A central pocket microdomain within the F head regulates cell-cell fusion. (A) (Left panel) Homology model of the prefusion CDV F trimer (49). The central pocket is highlighted (green, monomer B; red, monomer A). (Right panel) Close-up view of residues defining the central microdomain. (Residues in the monomer B are color coded green, and residues in monomer A are color coded red). (B) Syncytium formation assay. Cell-cell fusion induction after cotransfection of Vero cells with plasmid DNA encoding mutant CDV F proteins and MeV H proteins. Representative fields of view were captured 24 h posttransfection with a confocal microscope (Olympus FluoView FV1000). (C) Quantitative cell-cell fusion assay. Fusion activity was quantitatively assessed as described in the legend to Fig. 1G.
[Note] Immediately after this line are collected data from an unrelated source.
/-- Control space and the attached function. -/
def Obligations.RegistersAndTheAttachedFunctionComplete : Prop :=
  (∀ (d : BitVec 10) (v : BitVec 32) (s : State), s.diesUp → s.fnLink = true → s.fnReady = true →
    exec (.configRequest d true v) s = .next ((s.fresh.configWrite d.toNat v).say .done) ∧
    exec (.configRequest d false v) s = .next (s.fresh.say (.data ((s.configRead d.toNat).setWidth 64)))) ∧
  (∀ (v : BitVec 8) (s : State), s.diesUp → s.fnLink = true → s.fnReady = true → exec (.msixUnmask v) s =
    .next (State.flushMsix { s.fresh with root := { s.root with msix := Tab.upd s.root.msix v.toNat {} (fun e => { e with masked := false }) } })) ∧
  (∀ (p : Fin 8) (off : BitVec 30) (n : BitVec 13) (data : List (Option Byte)) (s : State), s.diesUp → s.fnLink = true → s.rootPart = some p.val →
    s.root.memEn = true → exec (.bar0Access false off n data) s = .next (s.fresh.bar0Read p off.toNat n.toNat)) ∧
  (∀ (p : Fin 8) (off : BitVec 30) (n : BitVec 13) (data : List (Option Byte)) (s : State), s.diesUp → s.fnLink = true → s.rootPart = some p.val →
    s.root.memEn = true → data.all Option.isSome = true →
    exec (.bar0Access true off n data) s = .next (s.fresh.bar0Write p off.toNat data.length (leNat (data.filterMap id)))) ∧
  (∀ (x : Nat) (w : BitVec 36) (n : BitVec 13) (u : State) (bs : List Byte) (s : State), s.diesUp → s.rootPort = some x → (s.port x).l0 = true → s.root.memEn = true → (s.port x).cxlMem = false → s.win.next = none → s.memActive = true →
    n ≠ 0 → n.toNat ≤ maxRead → w.toNat + n.toNat ≤ 2 ^ 36 → s.anyCut atXd (s.winAddr w.toNat) n.toNat = false → s.fresh.grantedRead agRoot (s.winAddr w.toNat) n.toNat = (u, some bs) →
    u.poisoned (s.winAddr w.toNat) n.toNat = false → exec (.bar2Access w (.read n)) s = .next (u.say (.cplData bs))) ∧
  (∀ (x : Nat) (w : BitVec 36) (data : List (Option Byte)) (u : State) (s : State), s.diesUp → s.rootPort = some x → (s.port x).l0 = true → s.root.memEn = true → (s.port x).cxlMem = false → s.win.next = none → s.memActive = true →
    data ≠ [] → data.length ≤ maxPayload → w.toNat + data.length ≤ 2 ^ 36 → s.anyCut atXd (s.winAddr w.toNat) data.length = false → s.fresh.granted agRoot (s.winAddr w.toNat) data.length = (u, true) →
    exec (.bar2Access w (.write data)) s = .next (u.ncWriteMasked (s.winAddr w.toNat) data)) ∧
  (∀ (p : Fin 8) (addr : BitVec 44) (half : RegHalf) (v : BitVec 64) (cur : Word) (t : State) (s : State), s.diesUp →
    let a := ctlBase + addr.toNat / 8 * 8 + (match half with | .high => 4 | .whole | .low => 0)
    let n := match half with | .whole => 8 | .low | .high => 4
    let d := match half with | .whole => v.toNat | .low => v.toNat % 2 ^ 32 | .high => v.toNat / 2 ^ 32
    let slot := (a - ctlBase) / slotBytes
    let off := (a - ctlBase) % slotBytes / 8 * 8
    ctlReserved a = false → s.ctlGranted p a = true → ctlWidth a n = true → (a / 8 == asCommitAddr / 8 && !s.holdsSlot p 5) = false →
    s.fresh.regView s.free p slot off = some (true, cur) →
    s.fresh.regWrite p slot off (accessHalf a n) (accessWord a d) cur = some t → exec (.registerWrite p addr half v) s = .next (t.say .done))

/-- Vectors, core clocks, timers and ageing. -/
def Obligations.VectorsClocksTimersAndAgeingComplete : Prop :=
  (∀ (p : Fin 8) (vec : BitVec 8) (half : RegHalf) (v : BitVec 64) (s : State), s.diesUp → s.holdsSlot p 0 = true →
    let k := 256 * p.val + vec.toNat
    let e := irqVecOf (mergeHalf half (Tab.get s.irqVec k {}).word v)
    s.irqVecErr p e = 0 → exec (.irqVecWrite p vec half v) s =
    .next { s.accepted with irq := Tab.upd s.irq p {} (fun q => { q with err := 0 }), irqVec := Tab.put s.irqVec k e }) ∧
  (∀ (p : Fin 8) (c : Fin 96) (half : RegHalf) (v : BitVec 64) (s : State), s.diesUp → s.holdsSlot p 0 = true → s.corePart c = some p.val →
    exec (.coreClkReq p c half v) s = .next (State.switchCores { s.accepted with cores := Tab.upd s.cores c {} (fun k => { k with
      reqMhz := (mergeHalf half (BitVec.ofNat 64 ((s.core c).reqMhz.toNat * 2 ^ 48)) v).extractLsb' 48 16 }) } s.accepted)) ∧
  (∀ (c : Fin 96) (vs : Bool) (cmp : BitVec 64) (s : State), s.diesUp → (s.core c).state ≠ .reset → exec (.timerInterrupt c vs cmp) s =
    .next (s.fresh.updCore c (fun k => if vs then { k with vstimecmp := cmp, vstip := decide (cmp.toNat ≤ s.cad.time.toNat) }
      else { k with stimecmp := cmp, stip := decide (cmp.toNat ≤ s.cad.time.toNat) }))) ∧
  (∀ (u : Fin 144) (lower : Fin 26) (s : State), s.diesUp → s.stage1 = true → s.fw.identity.ok = true → s.unitIdle u = true → s.ageingDue u = true →
    let new := (if u.val < 48 then (s.grp u).fmaxMhz else (s.core (u - 48)).fmaxMhz) - lower
    exec (.fmaxUpdate u lower) s = .next (let t : State := if u.val < 48 then
          { s.fresh with groups := Tab.upd s.groups u {} (fun x => { x with fmaxMhz := new, updates := bump x.updates }) }
        else { s.fresh with cores := Tab.upd s.cores (u - 48) {} (fun x => { x with fmaxMhz := new, updates := bump x.updates }) }
      let t : State := { t with fw := { t.fw with ageing := Tab.put t.fw.ageing u new, agedAt := Tab.put t.fw.agedAt u t.boot.uptimeNs } }
      logEvent t (if decide (new < if u.val < 48 then 1750 else 3000) then sevWarning else sevNotice) logFmax
        (if u.val < 48 then t.groupPart u else t.corePart (u - 48)) (if u.val < 48 then dieTd (u / 12) else dieHd) 0
        [u, if u.val < 48 then (s.grp u).fmaxMhz else (s.core (u - 48)).fmaxMhz, new]))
When the temperature dependence of F refolding was assessed, we found that all of these CDV F variants were destabilized compared to standard F (Table 1). We also noted that the CDV F-S332A variant, although destabilized, was the only trimer that reproducibly exhibited reduced fusion in Vero-cSLAM cells (Fig. 7A and B). We propose that this F mutant is very likely impaired by one or multiple additional steps required for productive fusion pore formation.

TABLE 1.

Prefusion F protein stability of CDV

CDV	Temp of conformation switch (°C)a
	No drug	+3g
F-wt	58–60	65–67
F-L326A	50–52	60–62
F-L372G	44–46	51–53
F-L372A	51–53	60–62
F-P331A	50–52	60–62
F-S332A	50–52	60–62
F-V447T	51–53	61–63

^aDetermined by detecting the temperature at which 50% of the F population was bound by the antiprefusion MAb and the other 50% was bound by the antitrigger MAb.

FIG 7.

Prefusion F trimers with reduced activation energy levels are resistant to a potent morbillivirus cell entry inhibitor (3g). (A) Syncytium formation assay. Cell-cell fusion induction after cotransfection of Vero-cSLAM with plasmid DNA encoding F proteins and H proteins in different combinations (as indicated in the figure) in the absence (no drug) or presence (+3g) of the antiviral compound. Representative fields of view were captured with a confocal microscope (Olympus FluoView FV1000) 24 h posttransfection. (B and C) Quantitative cell-cell fusion assay. Fusion activity was quantitatively assessed as described in the legend to Fig. 1G.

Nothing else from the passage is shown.